Friday, Mar. 6 2009 @ 5:09PM
Just to show how difficult a sell
Barack Obama's budget will be, even many of the powerful nonprofits that would seem to sympathize with his social agenda are wailing about the prexy's plan to reduce the charitable tax deduction for rich people.
This despite the Obama team's clever proposal to use the money to help create a $634 billion reserve fund to pay for health-care reforms.
In other words, the money would help many of the same people whom the charities currently help.
Nevertheless, some critics are dusting off the familiar complaint that such a change in the tax laws would sharply reduce the amount of charitable donations made by the wealthy. In addition, say the critics, less donations mean cutbacks in the staffs of nonprofits.
This argument is made by, among others, William Daroff of the United Jewish Communities. See Jacob Berkman's "Nonprofits fret over Obama's plan to tax wealthy."
The facts don't back up this complaint.
And while it's true that the social-service nonprofit sector is hurting for certain right now, their big-bucks contributors can't argue that Obama's proposed tax-deduction cuts should stop them from giving.
Go to the Center on Budget and Policy Priorities (one of my favorite wonk tanks) for the real skinny. An analysis published yesterday by Paul N. Van de Water concludes:
President Obama's proposal to limit the tax deduction for charitable contributions would affect only the top 1.2 percent of affluent U.S. households and, despite claims to the contrary, would reduce total charitable contributions by only 1.3 percent.
Citing Urban Institute-Brookings Tax Policy Center figures, he adds that "the proposal would affect only 1.2 percent of U.S. households -- those in the top two tax brackets. The other 98.8 percent of households would not be affected."
And of course, Van de Water notes that "offsetting this decline, the proposal would help finance universal health coverage, which would greatly reduce burdens on the charitable sector to provide uncompensated health care to millions of Americans who lack insurance."
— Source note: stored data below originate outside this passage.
theorem execCcComplete_kept {φ : Part → Bool} {s0 s : State} {t1 : State} (p : Nat) (ch : Nat) (hk : Kept φ s0 s)
    (hcores : φ .cores = false) (hregs : φ .regs = false) (hout : φ .out = false) (hseqs : φ .seqs = false) (hccs : φ
    .ccs = false) (hqueues : φ .queues = false) (e : execCcComplete p ch s = .next t1) :
    Kept φ s0 t1 := by
  unfold execCcComplete at e
  injection e with e
  subst e
  with_reducible
    repeat'
      first
      | assumption | (intro _) | apply State.ccComplete_kept | dsimp only

theorem execCcTimeout_kept {φ : Part → Bool} {s0 s : State} {t1 : State} (p : Nat) (ch : Nat) (hk : Kept φ s0 s)
    (hregs : φ .regs = false) (hout : φ .out = false) (hccs : φ .ccs = false) (hqueues : φ .queues = false) (e :
    execCcTimeout p ch s = .next t1) :
    Kept φ s0 t1 := by
  unfold execCcTimeout at e
  injection e with e
  subst e
  with_reducible
    repeat'
      first
      | assumption | (intro _) | apply State.ccTimeout_kept | dsimp only

theorem execSnapshotTimer_kept {φ : Part → Bool} {s0 s : State} {t1 : State} (p : Nat) (hk : Kept φ s0 s) (hlakes : φ
    .lakes = false) (e : execSnapshotTimer p s = .next t1) :
    Kept φ s0 t1 := by
  unfold execSnapshotTimer at e
  injection e with e
  subst e
  with_reducible
    repeat'
      first
      | assumption | (intro _) | apply State.snapTimer_kept | dsimp only

theorem execSnapshotComplete_kept {φ : Part → Bool} {s0 s : State} {t1 : State} (p : Nat) (errs : List ReadErr) (hk :
    Kept φ s0 s) (hmem : φ .mem = false) (hkeys : φ .keys = false) (hregs : φ .regs = false) (hports : φ .ports =
    false) (hlakes : φ .lakes = false) (hout : φ .out = false) (hpoison : φ .poison = false) (hchannels : φ .channels
    = false) (hupds : φ .upds = false) (hhaltReq : φ .haltReq = false) (e : execSnapshotComplete p errs s = .next t1)
    :
    Kept φ s0 t1 := by
  unfold execSnapshotComplete at e
  injection e with e
  subst e
  with_reducible
    repeat'
      first
      | assumption | (intro _) | apply State.snapComplete_kept | dsimp only

theorem execDrainSend_kept {φ : Part → Bool} {s0 s : State} {t1 : State} (p : Nat) (turn : DrainTurn) (hk : Kept φ s0
    s) (hregs : φ .regs = false) (hports : φ .ports = false) (hlakes : φ .lakes = false) (hout : φ .out = false)
    (hchannels : φ .channels = false) (e : execDrainSend p turn s = .next t1) :
    Kept φ s0 t1 := by
  unfold execDrainSend at e
  injection e with e
  subst e
  with_reducible
    repeat'
      first
      | assumption | (intro _) | apply State.drainSend_kept | dsimp only

theorem execDrainDataReceive_kept {φ : Part → Bool} {s0 s : State} {t1 : State} (p : Nat) (hk : Kept φ s0 s) (hmem : φ
    .mem = false) (hregs : φ .regs = false) (hports : φ .ports = false) (hlakes : φ .lakes = false) (hpoison : φ
    .poison = false) (e : execDrainDataReceive p s = .next t1) :
    Kept φ s0 t1 := by
  unfold execDrainDataReceive at e
  injection e with e
  subst e
  with_reducible
    repeat'
      first
      | assumption | (intro _) | apply State.drainData_kept | dsimp only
In any case, the whining by the wealthy is, for now, boy crying wolf. As Van de Water says:
The proposal would be unlikely to hit charities during the recession, because it would not take effect until nearly two years from now — January 2011 — by which time the economy is expected to be recovering.
If the economy is still weak at that time, Congress and the President almost certainly will delay implementing the proposal. In fact, under those circumstances, it would be difficult politically for them not to do so.
See, that's one reason I like the CBPP. Solidly pragmatic, this wonk tank usually blends into its economic analysis a good helping of political reality instead of simply the coulda-woulda-shoulda spewed by more ideological or less sophisticated brainiac collectives.
Even in explaining Obama's actual plan, it gives some needed historical perspective:
Currently, middle-income Americans receive an individual income tax subsidy equal to 10 cents or 15 cents for each dollar of their deductible expenses (if they itemize deductions), while affluent Americans get a subsidy of 35 cents for each dollar of deductible expenses.
The Administration's proposal would cap the subsidy at 28 cents on the dollar for those with incomes over $250,000 — the same rate at which those expenses could be deducted during the Reagan years, when the top tax rates were lower. As a result, the incentive to incur those expenses would be the same as under President Reagan.
The same as under Reagan, so what's the beef, you in the top tax brackets?
Not only would the rich not be tormented, the CBPP argues, but the impact of the Obama plan on charitable giving would be negligible. There would be "some decline," but it would be "quite small." The wonk tank explains:
First, a substantial portion of charitable giving derives from foundations, estates, and corporations and from individuals who do not itemize their contributions on their tax returns. Itemized contributions represent only 62 percent of total charitable giving.
Second, the proposal would affect only the 1.2 percent of tax filing units that are in the top two income tax brackets. Tax Policy Center data indicate that these taxpayers account for only 18 percent of the charitable contributions that are reported as itemized deductions. Thus, only about 11 percent of total charitable giving would be affected.
And don't forget the estate tax, which the Bush regime tried like hell to abolish. The CBPP's Van de Water does a nice job of picking up the loose political pieces here, so the verbatim follows:
The Administration's budget also proposes to make permanent the estate tax as it stands in 2009, rather than to allow the estate tax to be repealed or shrink further, as would occur under a number of other proposals that have been advanced on Capitol Hill and in political campaigns.
The estate tax operates as a powerful incentive for charitable giving. Giving by estates would be significantly higher under the Obama proposal than under competing proposals that would further curtail the tax.
The projected loss of about 1.3 percent of total charitable contributions from the cap on itemized deductions should thus be weighed against the beneficial effects on the charitable sector of both universal health coverage and maintaining the current estate tax.
Overall, the effect of the budget proposals on charities is probably a very small negative at worst — and quite likely a net positive.